After completing the FRESH model using a subset of my data, I was able to get estimates of suitable biomass available at each transect that I sampled. I replicated similar graphs to my biomass density for native vs invasive species and the results are fairly similar. Like the biomass plots, there is a higher density in the south end of our study area when looking at the suitable biomass overall for the study area.

Code
suitable.summary <- suitable.map %>%
   filter(!is.na(SuitableBiomass) & SuitableBiomass > 0)  # Remove NAs
  
ggplot(suitable.summary, aes(x = Easting, y = Northing, weight = SuitableBiomass)) +
  stat_density_2d(aes(fill = after_stat(density)), geom = "raster", contour = FALSE) +
  scale_fill_viridis_c(
    name = "Suitable Biomass Density", 
    option = "turbo",
    breaks = c(0.5e-09, 3.5e-09),  # Define specific density values
    labels = c("Low", "High")  # Replace numerical values with "Low" and "High"
  ) +  
  labs(title = "Density of Suitable Biomass",
       x = "Easting", 
       y = "Northing") +
  theme_minimal() +
  theme(axis.text = element_blank(),  # Remove tick labels
    axis.ticks = element_blank())  # Rotate x-axis labels

Code
#|warning: false
#| message: false
suitablemonth.sum <- suitable.map %>%
  filter(!is.na(SuitableBiomass) & SuitableBiomass > 0) %>%
    mutate(Month = case_when(
      Julian_Day >= 93 & Julian_Day < 124 ~ "April",
      Julian_Day >= 124 & Julian_Day < 155 ~ "May",
      Julian_Day >= 155 & Julian_Day < 185 ~ "June",
      Julian_Day >= 185 & Julian_Day <= 212 ~ "July",
      TRUE ~ NA_character_
    )) %>%
  filter(!is.na(Month)) %>%
  mutate(Month = factor(Month, levels = c("April", "May", "June", "July")))

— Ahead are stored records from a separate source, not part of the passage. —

theorem test_beq_taken :
    leads (withRegs [(4, 5), (5, 5)] base) 0x1085_0003 slotPc (.delay (some 0xFFFF_FFFF_8000_1010)) = true := by
  decide +kernel
theorem test_beq_all_64_bits :
    leads (withRegs [(4, 0x1_0000_0005), (5, 5)] base) 0x1085_0003 slotPc (.delay none) = true := by
  decide +kernel
theorem test_beq_farthest : leads base 0x1000_7FFF slotPc (.delay (some 0xFFFF_FFFF_8002_1000)) = true ∧
    leads base 0x1000_8000 slotPc (.delay (some 0xFFFF_FFFF_7FFE_1004)) = true := by decide +kernel
theorem test_bne_backward :
    leads (withRegs [(4, 1)] base) 0x1480_FFFC slotPc (.delay (some 0xFFFF_FFFF_8000_0FF4)) = true := by
  decide +kernel
theorem test_beql_nullifies :
    leads (withRegs [(4, 1), (5, 2)] base) 0x5085_0003 behind .normal = true := by decide +kernel
theorem test_bgez_zero : leads base 0x0481_0002 slotPc (.delay (some 0xFFFF_FFFF_8000_100C)) = true := by decide +kernel
theorem test_bltz_bit_63 :
    leads (withRegs [(4, 0x8000_0000)] base) 0x0480_0002 slotPc (.delay none) = true := by decide +kernel
theorem test_blez_zero : leads base 0x1880_0002 slotPc (.delay (some 0xFFFF_FFFF_8000_100C)) = true := by decide +kernel
theorem test_bgtz_negative :
    leads (withRegs [(4, 0x8000_0000_0000_0000)] base) 0x1C80_0002 slotPc (.delay none) = true := by
  decide +kernel
theorem test_bltzal_links_untaken :
    links (withRegs [(4, 1)] base) 0x0490_0002 slotPc (.delay none) behind = true := by decide +kernel
theorem test_bgezal_links :
    links base 0x0411_0002 slotPc (.delay (some 0xFFFF_FFFF_8000_100C)) behind = true := by decide +kernel
theorem test_bgezall_nullifies :
    links (withRegs [(4, -1)] base) 0x0493_0002 behind .normal behind = true := by decide +kernel
theorem test_j : leads { base with pc := 0xFFFF_FFFF_8000_2000 } 0x0800_0400 0xFFFF_FFFF_8000_2004
    (.delay (some 0xFFFF_FFFF_8000_1000)) = true := by decide +kernel
theorem test_j_region_of_the_slot : leads { base with pc := 0xFFFF_FFFF_8FFF_FFFC } 0x0800_0100 0xFFFF_FFFF_9000_0000
    (.delay (some 0xFFFF_FFFF_9000_0400)) = true := by decide +kernel
theorem test_jal : links { base with pc := 0xFFFF_FFFF_8000_2000 } 0x0C00_0400 0xFFFF_FFFF_8000_2004
    (.delay (some 0xFFFF_FFFF_8000_1000)) 0xFFFF_FFFF_8000_2008 = true := by decide +kernel
theorem test_jr :
    leads (withRegs [(31, 0xFFFF_FFFF_8000_2008)] base) 0x03E0_0008 slotPc (.delay (some 0xFFFF_FFFF_8000_2008)) = true := by
  decide +kernel
theorem test_jalr :
    links (withRegs [(4, 0xFFFF_FFFF_8000_3000)] base) 0x0080_F809 slotPc (.delay (some 0xFFFF_FFFF_8000_3000)) behind
    = true := by decide +kernel
theorem test_slot_completes_the_branch : leads { base with slot := .delay (some 0xFFFF_FFFF_8000_4000) } 0x0000
    0xFFFF_FFFF_8000_4000 .normal = true := by decide +kernel
theorem test_jalx : Raises base 0x7400_0000 .ri := rfl
theorem test_bc0t_user : Raises (withStatus 0x10 base) 0x4101_0002 (.cpu 0) := rfl
theorem test_bc0f : leads base 0x4100_0002 slotPc (.delay (some 0xFFFF_FFFF_8000_100C)) = true := by decide +kernel
/-- R375: the fetch from a misaligned target, at the target. -/
theorem test_misaligned_fetch : ({ base with pc := 0xFFFF_FFFF_8000_2002 } : State).boundary =
    .next (State.takeException { base with pc := 0xFFFF_FFFF_8000_2002 } (.addressError false 0xFFFF_FFFF_8000_2002)) := rfl

/-! ### System calls and traps (§2.6) -/

/-- The word has no effect. -/
def noEffect (s : State) (w : Word) : Bool := runs s w fun t => t.gpr == s.gpr && t.pc == slotPc && t.mem == s.mem

theorem test_syscall : Raises base 0x000C .sys ∧ Raises base 0x02AF_378C .sys := ⟨rfl, rfl⟩
theorem test_break : Raises base 0x0007_000D .bp := rfl
theorem test_sync : noEffect base 0x000F = true := by decide +kernel
theorem test_teq : Raises (withRegs [(4, 0x1_0000_0000), (5, 0x1_0000_0000)] base) 0x0085_0034 .tr := rfl
theorem test_teq_64_bits : noEffect (withRegs [(4, 0x1_0000_0000)] base) 0x0085_0034 = true := by decide +kernel
theorem test_tne : noEffect (withRegs [(4, 7), (5, 7)] base) 0x0085_0036 = true := by decide +kernel
theorem test_tge : noEffect (withRegs [(4, -1)] base) 0x0085_0030 = true := by decide +kernel
theorem test_tgeu : Raises (withRegs [(4, -1)] base) 0x0085_0031 .tr := rfl
theorem test_tlt : Raises (withRegs [(4, -1)] base) 0x0085_0032 .tr := rfl
theorem test_tltu : noEffect (withRegs [(4, -1)] base) 0x0085_0033 = true := by decide +kernel
theorem test_tgei : Raises (withRegs [(4, -1)] base) 0x0488_FFFF .tr := rfl
theorem test_tgeiu : noEffect (withRegs [(4, 5)] base) 0x0489_FFFF = true := by decide +kernel
theorem test_tlti : Raises (withRegs [(4, 0x8000_0000_0000_0000)] base) 0x048A_0000 .tr := rfl
theorem test_tltiu : Raises (withRegs [(4, 5)] base) 0x048B_FFFF .tr := rfl
theorem test_teqi : Raises (withRegs [(4, 0x7FFF)] base) 0x048C_7FFF .tr := rfl
theorem test_tnei : noEffect (withRegs [(4, 0xFFFF_FFFF_FFFF_8000)] base) 0x048E_8000 = true := by decide +kernel

/-! ### Coprocessor 0 (§2.7) -/

/-- Kernel mode with r8 set. -/
abbrev with8 (v : Dword) : State := base.setReg 8 v

theorem test_mtc0_status :
    runs (with8 (-1)) 0x4088_6000 (fun t => t.cp0.status == 0x12D7_FFFF) = true := by decide +kernel
theorem test_mtc0_cause :
    runs (with8 0xFFFF_FFFF) 0x4088_6800 (fun t => t.cp0.cause == 0x300) = true := by decide +kernel
theorem test_mtc0_masks : runs (with8 (-1)) 0x4088_1000 (fun t => t.cp0.entryLo0 == 0x0FFF_FFFF) = true ∧
    runs (with8 0xFFFF_FFFF) 0x4088_2800 (fun t => t.cp0.pageMask == 0x7_F800) = true ∧
    runs (with8 8) 0x4088_3000 (fun t => t.cp0.wired == 8 && t.cp0.random == 31) = true := by decide +kernel
theorem test_mtc0_compare : runs { with8 7 with cp0 := { base.cp0 with cause := 0x8000 } } 0x4088_5800
    (fun t => t.cp0.compare == 7 && t.cp0.cause == 0) = true := by decide +kernel
theorem test_mtc0_random :
    runs (with8 3) 0x4088_0800 (fun t => t.cp0 == { base.cp0 with random := base.cp0.nextRandom }) = true := by
  decide +kernel
theorem test_mfc0_prid :
    runs base 0x4008_7800 (fun t => (t.getReg 8 &&& 0xFFFF_FFFF_FFFF_FF00) == 0xC00) = true := by decide +kernel
theorem test_mfc0_rfu : runs (with8 5) 0x4008_3800 (fun t => t.getReg 8 == 0) = true := by decide +kernel

/-- BadVAddr = 0000_0000_8000_0004H. -/
def badAt : State := { base with cp0 := { base.cp0 with badVAddr := 0x8000_0004 } }
theorem test_mfc0_sign_extends : gives badAt 0x4008_4000 8 0xFFFF_FFFF_8000_0004 = true := by decide +kernel
theorem test_dmfc0 : gives badAt 0x4028_4000 8 0x8000_0004 = true := by decide +kernel
theorem test_dmtc0_supervisor : Raises (withStatus 0x1000_0008 base) 0x40A8_7000 .ri := rfl
theorem test_mtc0_user : Raises (withStatus 0x10 base) 0x4088_6000 (.cpu 0) := rfl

# Normalize biomass within each month (to make sample sizes comparable)
suitablemonth.sum <- suitablemonth.sum %>%
  group_by(Month) %>%
  mutate(Total_SuitableBiomass = sum(SuitableBiomass),  # Calculate total biomass for each month
         Normalized_SuitableBiomass = SuitableBiomass / Total_SuitableBiomass) %>%  # Normalize biomass
  ungroup()  # Remove grouping


# Create density plot faceted by Month and Status
ggplot(suitablemonth.sum, aes(x = Easting, y = Northing, weight = Normalized_SuitableBiomass)) +
  stat_density_2d(aes(fill = after_stat(density)), geom = "raster", contour = FALSE) +
  facet_grid("Month") +  # Grid facet by Month (rows) and Status (columns)
  scale_fill_viridis_c(
    name = "Suitable Biomass Density", 
    option = "turbo",
    breaks = c(1e-09, 9e-09),  # Define specific density values
    labels = c("Low ", "High ")  # Replace numerical values with "Low" and "High"
  ) +  
  labs(title = "Normalized Density of Suitable Biomass",
       x = "Easting", 
       y = "Northing") +
  theme_minimal() +
  theme(axis.text = element_blank(),  # Remove tick labels
        axis.ticks = element_blank())
Warning: The following aesthetics were dropped during statistical transformation:
weight.
ℹ This can happen when ggplot fails to infer the correct grouping structure in
  the data.
ℹ Did you forget to specify a `group` aesthetic or to convert a numerical
  variable into a factor?
The following aesthetics were dropped during statistical transformation:
weight.
ℹ This can happen when ggplot fails to infer the correct grouping structure in
  the data.
ℹ Did you forget to specify a `group` aesthetic or to convert a numerical
  variable into a factor?
The following aesthetics were dropped during statistical transformation:
weight.
ℹ This can happen when ggplot fails to infer the correct grouping structure in
  the data.
ℹ Did you forget to specify a `group` aesthetic or to convert a numerical
  variable into a factor?
The following aesthetics were dropped during statistical transformation:
weight.
ℹ This can happen when ggplot fails to infer the correct grouping structure in
  the data.
ℹ Did you forget to specify a `group` aesthetic or to convert a numerical
  variable into a factor?

When looking at the density of suitable biomass month by month, May still has the highest density of suitable biomass. While this is most likely the month with the largest amount of species in their nutrient dense phase, it is also the month that we sampled the most. So I feel like the sampling efforts may be slightly skewing my data.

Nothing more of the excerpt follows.